▸ **AVAILABLE RECORDS**:

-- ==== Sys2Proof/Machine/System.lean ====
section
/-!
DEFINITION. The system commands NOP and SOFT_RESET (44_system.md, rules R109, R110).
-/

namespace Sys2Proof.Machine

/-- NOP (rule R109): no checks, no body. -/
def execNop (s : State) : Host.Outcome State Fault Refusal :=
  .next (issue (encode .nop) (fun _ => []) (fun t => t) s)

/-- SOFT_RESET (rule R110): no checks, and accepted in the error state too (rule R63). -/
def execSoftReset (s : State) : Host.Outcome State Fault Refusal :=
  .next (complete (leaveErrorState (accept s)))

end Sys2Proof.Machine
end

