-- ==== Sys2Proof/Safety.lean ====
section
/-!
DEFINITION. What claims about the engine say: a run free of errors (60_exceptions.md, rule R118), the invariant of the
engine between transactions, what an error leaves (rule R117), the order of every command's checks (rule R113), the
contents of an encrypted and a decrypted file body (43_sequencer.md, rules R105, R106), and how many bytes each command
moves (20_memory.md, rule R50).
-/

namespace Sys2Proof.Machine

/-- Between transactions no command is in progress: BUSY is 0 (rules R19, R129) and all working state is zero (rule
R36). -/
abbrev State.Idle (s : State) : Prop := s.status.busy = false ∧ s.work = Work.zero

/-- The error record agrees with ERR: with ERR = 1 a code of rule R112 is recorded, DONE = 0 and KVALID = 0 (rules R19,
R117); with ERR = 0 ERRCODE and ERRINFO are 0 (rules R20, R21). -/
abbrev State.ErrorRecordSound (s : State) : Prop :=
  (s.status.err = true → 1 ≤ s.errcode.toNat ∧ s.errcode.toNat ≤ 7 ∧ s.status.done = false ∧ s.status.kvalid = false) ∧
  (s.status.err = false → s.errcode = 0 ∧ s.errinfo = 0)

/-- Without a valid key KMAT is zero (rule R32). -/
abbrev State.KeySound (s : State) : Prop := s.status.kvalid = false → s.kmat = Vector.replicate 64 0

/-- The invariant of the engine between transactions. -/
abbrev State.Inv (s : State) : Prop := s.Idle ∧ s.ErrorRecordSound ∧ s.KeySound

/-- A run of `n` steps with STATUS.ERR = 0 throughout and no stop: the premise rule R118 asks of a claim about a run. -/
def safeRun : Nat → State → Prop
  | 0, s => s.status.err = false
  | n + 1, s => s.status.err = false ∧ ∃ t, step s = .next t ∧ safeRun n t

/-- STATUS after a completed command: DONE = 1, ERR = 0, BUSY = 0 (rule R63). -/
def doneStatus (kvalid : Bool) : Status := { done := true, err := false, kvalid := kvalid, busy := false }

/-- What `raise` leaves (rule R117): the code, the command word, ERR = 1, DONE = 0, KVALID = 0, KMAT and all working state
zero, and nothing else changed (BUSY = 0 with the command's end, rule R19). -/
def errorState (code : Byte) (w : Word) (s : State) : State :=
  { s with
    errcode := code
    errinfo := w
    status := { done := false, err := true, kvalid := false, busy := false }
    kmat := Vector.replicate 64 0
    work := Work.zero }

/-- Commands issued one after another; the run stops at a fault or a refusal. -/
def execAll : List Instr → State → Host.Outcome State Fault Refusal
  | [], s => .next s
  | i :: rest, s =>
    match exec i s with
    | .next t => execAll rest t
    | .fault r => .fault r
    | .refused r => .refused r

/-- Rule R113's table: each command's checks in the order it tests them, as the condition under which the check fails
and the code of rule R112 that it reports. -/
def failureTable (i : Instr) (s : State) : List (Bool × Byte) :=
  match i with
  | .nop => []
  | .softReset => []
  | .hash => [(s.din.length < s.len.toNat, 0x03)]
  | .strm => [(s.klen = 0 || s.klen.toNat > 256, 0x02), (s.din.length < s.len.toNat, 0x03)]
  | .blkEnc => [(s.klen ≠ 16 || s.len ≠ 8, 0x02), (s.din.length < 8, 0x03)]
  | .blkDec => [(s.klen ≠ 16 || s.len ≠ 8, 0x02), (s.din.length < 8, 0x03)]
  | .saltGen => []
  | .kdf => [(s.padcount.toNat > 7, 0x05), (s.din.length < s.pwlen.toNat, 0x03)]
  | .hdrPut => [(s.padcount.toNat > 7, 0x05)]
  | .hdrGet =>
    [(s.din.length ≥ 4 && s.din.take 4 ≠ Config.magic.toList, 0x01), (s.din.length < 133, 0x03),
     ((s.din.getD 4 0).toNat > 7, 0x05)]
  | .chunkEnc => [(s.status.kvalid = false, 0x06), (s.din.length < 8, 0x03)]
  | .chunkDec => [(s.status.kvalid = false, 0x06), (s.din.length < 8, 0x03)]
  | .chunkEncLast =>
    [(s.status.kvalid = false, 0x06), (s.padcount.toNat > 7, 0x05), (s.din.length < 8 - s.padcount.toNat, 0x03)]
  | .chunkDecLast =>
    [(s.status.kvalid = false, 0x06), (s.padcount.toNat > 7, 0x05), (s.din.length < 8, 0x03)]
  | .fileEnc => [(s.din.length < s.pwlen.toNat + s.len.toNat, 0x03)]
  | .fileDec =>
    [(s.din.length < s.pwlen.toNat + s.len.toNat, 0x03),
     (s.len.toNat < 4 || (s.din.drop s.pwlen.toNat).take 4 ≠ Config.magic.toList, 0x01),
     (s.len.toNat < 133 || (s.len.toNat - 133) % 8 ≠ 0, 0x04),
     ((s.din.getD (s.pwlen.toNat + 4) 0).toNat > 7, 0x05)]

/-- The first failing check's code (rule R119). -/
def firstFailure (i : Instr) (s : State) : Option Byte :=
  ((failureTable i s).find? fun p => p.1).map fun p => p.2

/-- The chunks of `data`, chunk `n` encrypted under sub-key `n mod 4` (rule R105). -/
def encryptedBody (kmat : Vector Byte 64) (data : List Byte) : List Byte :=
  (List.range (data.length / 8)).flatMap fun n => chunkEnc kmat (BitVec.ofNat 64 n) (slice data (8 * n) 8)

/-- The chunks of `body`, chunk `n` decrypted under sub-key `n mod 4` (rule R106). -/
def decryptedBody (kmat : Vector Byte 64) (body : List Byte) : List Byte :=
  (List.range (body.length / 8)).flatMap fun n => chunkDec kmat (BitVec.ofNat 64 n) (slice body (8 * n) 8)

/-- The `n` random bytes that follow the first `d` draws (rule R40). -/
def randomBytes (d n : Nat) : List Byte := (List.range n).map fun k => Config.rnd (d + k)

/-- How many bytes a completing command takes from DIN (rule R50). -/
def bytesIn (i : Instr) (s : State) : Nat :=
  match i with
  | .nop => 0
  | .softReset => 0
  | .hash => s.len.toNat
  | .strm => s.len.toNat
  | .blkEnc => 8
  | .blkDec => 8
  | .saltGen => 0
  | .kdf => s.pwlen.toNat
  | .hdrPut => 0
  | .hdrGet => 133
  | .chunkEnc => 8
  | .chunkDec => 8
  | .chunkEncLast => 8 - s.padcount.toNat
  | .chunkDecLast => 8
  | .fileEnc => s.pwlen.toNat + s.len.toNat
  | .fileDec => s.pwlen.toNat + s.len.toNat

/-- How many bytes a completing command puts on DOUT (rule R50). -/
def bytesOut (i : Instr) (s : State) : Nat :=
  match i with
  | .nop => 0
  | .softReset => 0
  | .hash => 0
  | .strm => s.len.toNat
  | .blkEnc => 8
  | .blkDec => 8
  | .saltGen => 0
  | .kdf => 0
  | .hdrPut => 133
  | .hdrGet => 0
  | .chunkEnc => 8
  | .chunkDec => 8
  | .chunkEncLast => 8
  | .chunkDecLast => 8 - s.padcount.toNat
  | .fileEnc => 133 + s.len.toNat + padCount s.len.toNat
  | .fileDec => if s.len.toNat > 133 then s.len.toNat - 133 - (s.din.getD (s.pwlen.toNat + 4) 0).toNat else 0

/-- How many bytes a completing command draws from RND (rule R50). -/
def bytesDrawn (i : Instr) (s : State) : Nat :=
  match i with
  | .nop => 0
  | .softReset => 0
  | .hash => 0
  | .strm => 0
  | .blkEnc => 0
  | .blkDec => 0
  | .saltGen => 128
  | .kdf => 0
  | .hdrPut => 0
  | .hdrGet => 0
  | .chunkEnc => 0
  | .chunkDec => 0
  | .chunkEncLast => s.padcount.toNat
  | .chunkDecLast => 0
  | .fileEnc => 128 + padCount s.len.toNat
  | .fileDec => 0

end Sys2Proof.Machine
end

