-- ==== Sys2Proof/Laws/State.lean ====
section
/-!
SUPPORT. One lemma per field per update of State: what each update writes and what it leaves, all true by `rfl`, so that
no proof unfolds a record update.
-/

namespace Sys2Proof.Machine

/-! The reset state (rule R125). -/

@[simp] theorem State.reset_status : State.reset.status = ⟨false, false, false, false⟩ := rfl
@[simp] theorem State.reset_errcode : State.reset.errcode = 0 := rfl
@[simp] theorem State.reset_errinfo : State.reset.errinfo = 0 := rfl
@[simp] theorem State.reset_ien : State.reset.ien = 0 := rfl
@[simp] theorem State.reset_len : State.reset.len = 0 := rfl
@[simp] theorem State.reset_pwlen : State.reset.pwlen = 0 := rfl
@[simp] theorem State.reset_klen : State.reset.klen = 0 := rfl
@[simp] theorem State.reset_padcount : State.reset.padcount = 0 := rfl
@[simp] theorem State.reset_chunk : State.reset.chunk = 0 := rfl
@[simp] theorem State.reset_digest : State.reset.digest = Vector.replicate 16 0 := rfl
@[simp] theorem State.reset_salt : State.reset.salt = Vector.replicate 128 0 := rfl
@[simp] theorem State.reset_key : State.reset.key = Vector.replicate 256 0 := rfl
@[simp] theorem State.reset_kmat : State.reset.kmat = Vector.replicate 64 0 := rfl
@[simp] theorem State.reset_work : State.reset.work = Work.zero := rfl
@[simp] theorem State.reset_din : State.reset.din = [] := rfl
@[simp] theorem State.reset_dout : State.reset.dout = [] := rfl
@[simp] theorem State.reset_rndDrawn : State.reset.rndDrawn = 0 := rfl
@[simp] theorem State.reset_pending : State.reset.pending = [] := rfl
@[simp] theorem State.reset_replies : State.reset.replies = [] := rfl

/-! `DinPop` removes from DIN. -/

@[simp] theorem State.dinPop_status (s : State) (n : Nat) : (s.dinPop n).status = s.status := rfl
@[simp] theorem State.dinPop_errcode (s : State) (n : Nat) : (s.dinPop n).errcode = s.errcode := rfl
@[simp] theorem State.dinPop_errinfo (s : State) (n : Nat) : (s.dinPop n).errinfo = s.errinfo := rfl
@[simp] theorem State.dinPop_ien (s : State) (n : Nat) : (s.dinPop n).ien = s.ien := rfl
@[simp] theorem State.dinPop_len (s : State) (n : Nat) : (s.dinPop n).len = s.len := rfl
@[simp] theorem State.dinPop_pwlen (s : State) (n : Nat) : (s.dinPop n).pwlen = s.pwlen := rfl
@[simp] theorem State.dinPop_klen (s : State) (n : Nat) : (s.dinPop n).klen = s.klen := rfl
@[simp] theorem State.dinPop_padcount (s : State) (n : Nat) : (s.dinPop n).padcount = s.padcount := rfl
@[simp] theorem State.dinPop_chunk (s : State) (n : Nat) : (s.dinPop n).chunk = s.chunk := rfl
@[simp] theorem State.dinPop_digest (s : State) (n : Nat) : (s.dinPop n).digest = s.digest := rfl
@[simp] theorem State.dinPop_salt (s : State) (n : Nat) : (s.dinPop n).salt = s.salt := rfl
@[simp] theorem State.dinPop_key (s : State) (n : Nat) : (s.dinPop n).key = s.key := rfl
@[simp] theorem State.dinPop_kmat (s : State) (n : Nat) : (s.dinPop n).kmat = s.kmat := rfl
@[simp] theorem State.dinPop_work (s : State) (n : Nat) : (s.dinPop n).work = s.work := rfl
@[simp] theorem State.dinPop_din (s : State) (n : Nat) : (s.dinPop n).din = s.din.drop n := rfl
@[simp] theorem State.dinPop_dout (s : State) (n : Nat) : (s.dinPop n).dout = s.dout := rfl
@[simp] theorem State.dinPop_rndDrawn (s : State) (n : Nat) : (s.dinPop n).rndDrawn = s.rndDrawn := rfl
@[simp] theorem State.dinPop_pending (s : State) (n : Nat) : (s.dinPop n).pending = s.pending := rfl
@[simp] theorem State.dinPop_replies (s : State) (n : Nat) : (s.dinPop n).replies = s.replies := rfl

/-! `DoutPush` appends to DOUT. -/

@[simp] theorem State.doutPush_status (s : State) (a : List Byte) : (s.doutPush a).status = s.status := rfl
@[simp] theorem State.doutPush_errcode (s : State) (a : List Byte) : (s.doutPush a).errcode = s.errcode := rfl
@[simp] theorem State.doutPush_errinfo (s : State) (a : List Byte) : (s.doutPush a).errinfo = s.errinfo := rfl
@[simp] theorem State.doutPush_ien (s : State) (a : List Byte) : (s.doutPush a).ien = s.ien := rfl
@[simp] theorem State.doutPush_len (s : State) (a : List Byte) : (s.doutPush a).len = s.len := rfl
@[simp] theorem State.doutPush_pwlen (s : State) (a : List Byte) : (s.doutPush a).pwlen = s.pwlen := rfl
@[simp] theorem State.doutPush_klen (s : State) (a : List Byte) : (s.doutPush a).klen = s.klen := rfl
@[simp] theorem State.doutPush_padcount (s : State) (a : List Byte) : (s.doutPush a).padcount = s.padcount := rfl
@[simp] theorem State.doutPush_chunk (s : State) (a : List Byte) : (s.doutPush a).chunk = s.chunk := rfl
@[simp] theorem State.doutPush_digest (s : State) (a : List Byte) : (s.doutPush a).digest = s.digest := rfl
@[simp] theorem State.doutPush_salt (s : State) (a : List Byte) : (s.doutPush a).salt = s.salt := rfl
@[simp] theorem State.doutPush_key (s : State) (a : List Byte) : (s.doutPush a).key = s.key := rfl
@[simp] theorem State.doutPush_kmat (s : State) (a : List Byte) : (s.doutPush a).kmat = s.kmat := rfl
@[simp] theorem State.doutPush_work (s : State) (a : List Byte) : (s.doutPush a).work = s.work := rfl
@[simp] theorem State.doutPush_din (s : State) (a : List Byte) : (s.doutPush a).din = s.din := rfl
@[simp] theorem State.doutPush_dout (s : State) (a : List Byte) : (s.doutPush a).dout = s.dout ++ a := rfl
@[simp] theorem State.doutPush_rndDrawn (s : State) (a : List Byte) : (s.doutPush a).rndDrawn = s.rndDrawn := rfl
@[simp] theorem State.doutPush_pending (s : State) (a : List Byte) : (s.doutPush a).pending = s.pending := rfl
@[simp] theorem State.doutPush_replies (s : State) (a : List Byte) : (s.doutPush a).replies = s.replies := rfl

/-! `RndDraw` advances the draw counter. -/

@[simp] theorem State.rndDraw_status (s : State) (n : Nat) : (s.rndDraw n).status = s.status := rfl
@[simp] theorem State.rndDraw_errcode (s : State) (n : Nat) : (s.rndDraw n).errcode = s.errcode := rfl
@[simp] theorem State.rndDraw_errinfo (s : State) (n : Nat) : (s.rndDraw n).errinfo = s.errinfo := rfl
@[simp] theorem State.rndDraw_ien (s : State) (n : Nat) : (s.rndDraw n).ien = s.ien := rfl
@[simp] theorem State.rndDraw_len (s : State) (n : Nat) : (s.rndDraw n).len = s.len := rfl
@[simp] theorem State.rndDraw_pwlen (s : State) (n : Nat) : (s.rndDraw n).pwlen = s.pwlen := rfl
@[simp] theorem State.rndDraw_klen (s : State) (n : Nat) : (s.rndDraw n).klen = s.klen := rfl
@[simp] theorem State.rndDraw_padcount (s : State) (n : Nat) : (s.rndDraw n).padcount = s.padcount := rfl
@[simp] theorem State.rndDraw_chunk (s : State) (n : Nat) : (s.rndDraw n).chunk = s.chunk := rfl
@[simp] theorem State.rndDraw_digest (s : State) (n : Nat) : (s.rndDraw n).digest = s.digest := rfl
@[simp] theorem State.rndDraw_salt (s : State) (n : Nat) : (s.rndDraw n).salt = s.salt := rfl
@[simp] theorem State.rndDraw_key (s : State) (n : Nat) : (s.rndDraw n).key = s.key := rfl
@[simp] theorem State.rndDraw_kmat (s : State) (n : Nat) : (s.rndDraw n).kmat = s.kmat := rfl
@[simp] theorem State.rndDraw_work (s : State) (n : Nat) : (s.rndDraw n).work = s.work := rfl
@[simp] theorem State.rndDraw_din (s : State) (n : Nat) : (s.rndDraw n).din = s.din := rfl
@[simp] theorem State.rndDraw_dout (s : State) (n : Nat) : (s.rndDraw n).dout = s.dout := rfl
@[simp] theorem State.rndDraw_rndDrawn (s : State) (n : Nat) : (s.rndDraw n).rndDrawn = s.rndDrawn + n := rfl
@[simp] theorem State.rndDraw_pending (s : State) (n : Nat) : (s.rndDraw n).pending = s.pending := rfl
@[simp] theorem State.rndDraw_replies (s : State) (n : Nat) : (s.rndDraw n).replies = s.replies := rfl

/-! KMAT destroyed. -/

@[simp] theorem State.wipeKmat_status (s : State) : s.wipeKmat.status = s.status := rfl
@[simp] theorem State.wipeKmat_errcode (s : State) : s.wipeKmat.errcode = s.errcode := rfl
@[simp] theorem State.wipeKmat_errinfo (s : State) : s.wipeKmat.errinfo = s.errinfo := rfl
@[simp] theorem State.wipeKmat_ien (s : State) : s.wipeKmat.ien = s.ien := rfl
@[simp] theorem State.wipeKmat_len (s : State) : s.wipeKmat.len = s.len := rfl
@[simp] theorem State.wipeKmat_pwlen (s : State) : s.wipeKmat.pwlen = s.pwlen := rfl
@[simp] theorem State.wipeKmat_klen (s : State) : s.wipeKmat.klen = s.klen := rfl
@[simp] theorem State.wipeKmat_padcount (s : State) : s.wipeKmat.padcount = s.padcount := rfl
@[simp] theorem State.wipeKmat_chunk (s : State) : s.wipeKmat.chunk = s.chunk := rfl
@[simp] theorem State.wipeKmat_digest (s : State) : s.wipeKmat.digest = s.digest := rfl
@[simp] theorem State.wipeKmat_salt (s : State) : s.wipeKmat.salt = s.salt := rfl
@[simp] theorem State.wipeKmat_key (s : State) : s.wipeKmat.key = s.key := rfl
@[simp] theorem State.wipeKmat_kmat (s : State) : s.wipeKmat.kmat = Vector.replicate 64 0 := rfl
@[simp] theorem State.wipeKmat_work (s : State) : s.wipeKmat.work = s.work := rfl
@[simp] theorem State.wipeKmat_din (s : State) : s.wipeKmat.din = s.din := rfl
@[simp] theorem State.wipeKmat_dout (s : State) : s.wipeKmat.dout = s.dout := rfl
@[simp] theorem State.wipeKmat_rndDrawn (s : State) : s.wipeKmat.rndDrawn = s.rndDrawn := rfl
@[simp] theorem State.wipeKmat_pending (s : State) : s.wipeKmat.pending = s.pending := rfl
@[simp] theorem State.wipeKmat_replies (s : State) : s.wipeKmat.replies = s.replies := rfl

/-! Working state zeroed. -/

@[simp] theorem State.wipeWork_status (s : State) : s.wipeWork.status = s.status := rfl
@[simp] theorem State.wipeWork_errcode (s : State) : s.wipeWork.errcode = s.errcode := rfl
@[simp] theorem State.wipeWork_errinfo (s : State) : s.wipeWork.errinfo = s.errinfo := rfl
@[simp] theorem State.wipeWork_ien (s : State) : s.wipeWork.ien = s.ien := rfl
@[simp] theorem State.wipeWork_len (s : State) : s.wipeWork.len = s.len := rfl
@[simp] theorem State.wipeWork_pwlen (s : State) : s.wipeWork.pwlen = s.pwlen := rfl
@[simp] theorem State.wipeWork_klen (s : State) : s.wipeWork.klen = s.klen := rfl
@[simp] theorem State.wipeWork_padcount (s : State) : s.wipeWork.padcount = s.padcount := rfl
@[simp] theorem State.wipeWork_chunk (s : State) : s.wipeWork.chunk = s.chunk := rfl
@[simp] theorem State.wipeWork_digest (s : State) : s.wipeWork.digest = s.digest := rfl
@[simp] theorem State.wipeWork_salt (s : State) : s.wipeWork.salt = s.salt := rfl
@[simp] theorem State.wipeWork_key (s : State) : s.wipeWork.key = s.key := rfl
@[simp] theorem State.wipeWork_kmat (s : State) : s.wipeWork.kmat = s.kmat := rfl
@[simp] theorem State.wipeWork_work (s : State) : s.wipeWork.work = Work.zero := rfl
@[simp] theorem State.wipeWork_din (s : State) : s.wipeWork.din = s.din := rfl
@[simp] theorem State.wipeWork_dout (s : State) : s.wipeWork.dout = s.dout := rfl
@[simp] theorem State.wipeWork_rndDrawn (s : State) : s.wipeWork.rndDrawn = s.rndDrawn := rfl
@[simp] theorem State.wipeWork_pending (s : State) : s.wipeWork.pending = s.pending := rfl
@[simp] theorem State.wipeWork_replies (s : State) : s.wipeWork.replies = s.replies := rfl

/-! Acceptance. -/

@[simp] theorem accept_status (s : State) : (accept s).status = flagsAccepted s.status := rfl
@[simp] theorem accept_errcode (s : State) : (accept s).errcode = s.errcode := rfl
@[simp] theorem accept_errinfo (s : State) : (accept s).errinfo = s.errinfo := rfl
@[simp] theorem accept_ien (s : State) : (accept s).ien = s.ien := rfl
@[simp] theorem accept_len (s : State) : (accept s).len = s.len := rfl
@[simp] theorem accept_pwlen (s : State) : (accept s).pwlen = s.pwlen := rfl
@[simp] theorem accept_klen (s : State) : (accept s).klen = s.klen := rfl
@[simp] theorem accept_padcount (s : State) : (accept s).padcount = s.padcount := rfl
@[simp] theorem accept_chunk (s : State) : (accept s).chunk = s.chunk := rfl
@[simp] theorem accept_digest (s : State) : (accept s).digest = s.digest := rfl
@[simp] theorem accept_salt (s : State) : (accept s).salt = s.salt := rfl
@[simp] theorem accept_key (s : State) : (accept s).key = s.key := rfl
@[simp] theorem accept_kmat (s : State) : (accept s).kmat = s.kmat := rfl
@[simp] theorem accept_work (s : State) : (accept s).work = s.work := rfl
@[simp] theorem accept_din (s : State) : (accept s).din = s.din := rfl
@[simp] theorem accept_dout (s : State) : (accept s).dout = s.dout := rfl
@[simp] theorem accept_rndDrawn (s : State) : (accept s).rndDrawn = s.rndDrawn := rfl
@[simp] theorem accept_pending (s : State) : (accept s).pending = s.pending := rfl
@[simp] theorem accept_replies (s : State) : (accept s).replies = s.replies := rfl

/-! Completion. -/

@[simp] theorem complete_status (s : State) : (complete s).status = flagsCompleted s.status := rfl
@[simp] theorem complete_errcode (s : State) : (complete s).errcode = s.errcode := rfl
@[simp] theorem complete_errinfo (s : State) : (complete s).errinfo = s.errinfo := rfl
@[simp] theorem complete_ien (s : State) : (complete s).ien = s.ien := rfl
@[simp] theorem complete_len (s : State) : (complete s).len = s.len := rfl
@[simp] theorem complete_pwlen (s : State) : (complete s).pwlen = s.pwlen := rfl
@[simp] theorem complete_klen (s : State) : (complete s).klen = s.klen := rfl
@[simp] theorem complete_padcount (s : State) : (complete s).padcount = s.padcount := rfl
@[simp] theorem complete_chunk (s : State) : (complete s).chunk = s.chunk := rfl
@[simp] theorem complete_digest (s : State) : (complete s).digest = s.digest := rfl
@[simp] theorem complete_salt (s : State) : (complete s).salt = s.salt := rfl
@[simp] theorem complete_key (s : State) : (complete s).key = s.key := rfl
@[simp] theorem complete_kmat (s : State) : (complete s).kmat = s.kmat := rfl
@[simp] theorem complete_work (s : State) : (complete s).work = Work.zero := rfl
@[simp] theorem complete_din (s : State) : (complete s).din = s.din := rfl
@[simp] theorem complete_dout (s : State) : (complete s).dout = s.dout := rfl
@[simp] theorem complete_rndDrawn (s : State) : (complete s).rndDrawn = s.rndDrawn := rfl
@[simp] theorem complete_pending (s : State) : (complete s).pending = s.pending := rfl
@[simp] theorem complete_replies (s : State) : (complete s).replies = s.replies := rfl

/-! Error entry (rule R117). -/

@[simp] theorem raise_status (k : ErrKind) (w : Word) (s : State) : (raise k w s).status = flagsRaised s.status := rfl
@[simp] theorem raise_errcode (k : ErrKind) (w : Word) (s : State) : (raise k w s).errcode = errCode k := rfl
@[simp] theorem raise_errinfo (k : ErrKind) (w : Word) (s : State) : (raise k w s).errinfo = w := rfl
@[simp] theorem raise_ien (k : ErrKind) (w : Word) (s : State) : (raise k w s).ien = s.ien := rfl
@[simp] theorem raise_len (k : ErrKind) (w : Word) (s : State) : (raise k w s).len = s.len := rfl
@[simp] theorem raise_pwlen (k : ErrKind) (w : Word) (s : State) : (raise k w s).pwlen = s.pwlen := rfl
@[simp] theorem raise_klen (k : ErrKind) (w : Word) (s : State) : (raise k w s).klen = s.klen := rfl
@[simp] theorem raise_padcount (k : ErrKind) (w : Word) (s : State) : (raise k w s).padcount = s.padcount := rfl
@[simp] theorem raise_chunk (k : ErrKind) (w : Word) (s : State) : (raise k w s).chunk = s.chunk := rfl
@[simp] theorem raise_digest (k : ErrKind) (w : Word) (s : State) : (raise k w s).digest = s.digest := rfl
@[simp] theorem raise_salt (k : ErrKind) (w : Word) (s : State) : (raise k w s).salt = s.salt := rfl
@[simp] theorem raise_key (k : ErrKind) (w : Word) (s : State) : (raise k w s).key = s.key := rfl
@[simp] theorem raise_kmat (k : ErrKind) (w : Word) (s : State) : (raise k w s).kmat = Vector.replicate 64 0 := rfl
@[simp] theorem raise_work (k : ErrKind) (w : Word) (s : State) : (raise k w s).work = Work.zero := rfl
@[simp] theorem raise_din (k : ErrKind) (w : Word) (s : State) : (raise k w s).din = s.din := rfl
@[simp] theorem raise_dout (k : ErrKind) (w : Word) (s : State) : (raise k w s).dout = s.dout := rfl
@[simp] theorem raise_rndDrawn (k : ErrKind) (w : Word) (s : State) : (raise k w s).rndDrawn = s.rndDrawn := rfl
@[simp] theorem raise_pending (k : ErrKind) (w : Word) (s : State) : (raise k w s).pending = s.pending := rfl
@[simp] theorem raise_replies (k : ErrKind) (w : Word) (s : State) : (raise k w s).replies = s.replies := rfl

▸ **WHAT NEEDS TO BE DONE**: Please print exactly what appears from the first line of the data through the line with "between transactions. -/", including both of those lines and nothing past them.

▸ **EXERCISE OUTPUT**:
-- ==== Sys2Proof/Machine/System.lean ====
section
/-!
DEFINITION. The system commands NOP and SOFT_RESET (44_system.md, rules R109, R110).
-/

namespace Sys2Proof.Machine

/-- NOP (rule R109): no checks, no body. -/
def execNop (s : State) : Host.Outcome State Fault Refusal :=
  .next (issue (encode .nop) (fun _ => []) (fun t => t) s)

/-- SOFT_RESET (rule R110): no checks, and accepted in the error state too (rule R63). -/
def execSoftReset (s : State) : Host.Outcome State Fault Refusal :=
  .next (complete (leaveErrorState (accept s)))

end Sys2Proof.Machine
end

-- ==== Sys2Proof/Safety.lean ====
section
/-!
DEFINITION. What claims about the engine say: a run free of errors (60_exceptions.md, rule R118), the invariant of the
engine between transactions, what an error leaves (rule R117), the order of every command's checks (rule R113), the
contents of an encrypted and a decrypted file body (43_sequencer.md, rules R105, R106), and how many bytes each command
moves (20_memory.md, rule R50).
-/

namespace Sys2Proof.Machine

/-- Between transactions no command is in progress: BUSY is 0 (rules R19, R129) and all working state is zero (rule
R36). -/
abbrev State.Idle (s : State) : Prop := s.status.busy = false ∧ s.work = Work.zero

/-- The error record agrees with ERR: with ERR = 1 a code of rule R112 is recorded, DONE = 0 and KVALID = 0 (rules R19,
R117); with ERR = 0 ERRCODE and ERRINFO are 0 (rules R20, R21). -/
abbrev State.ErrorRecordSound (s : State) : Prop :=
  (s.status.err = true → 1 ≤ s.errcode.toNat ∧ s.errcode.toNat ≤ 7 ∧ s.status.done = false ∧ s.status.kvalid = false) ∧
  (s.status.err = false → s.errcode = 0 ∧ s.errinfo = 0)

/-- Without a valid key KMAT is zero (rule R32). -/
abbrev State.KeySound (s : State) : Prop := s.status.kvalid = false → s.kmat = Vector.replicate 64 0

/-- The invariant of the engine between transactions. -/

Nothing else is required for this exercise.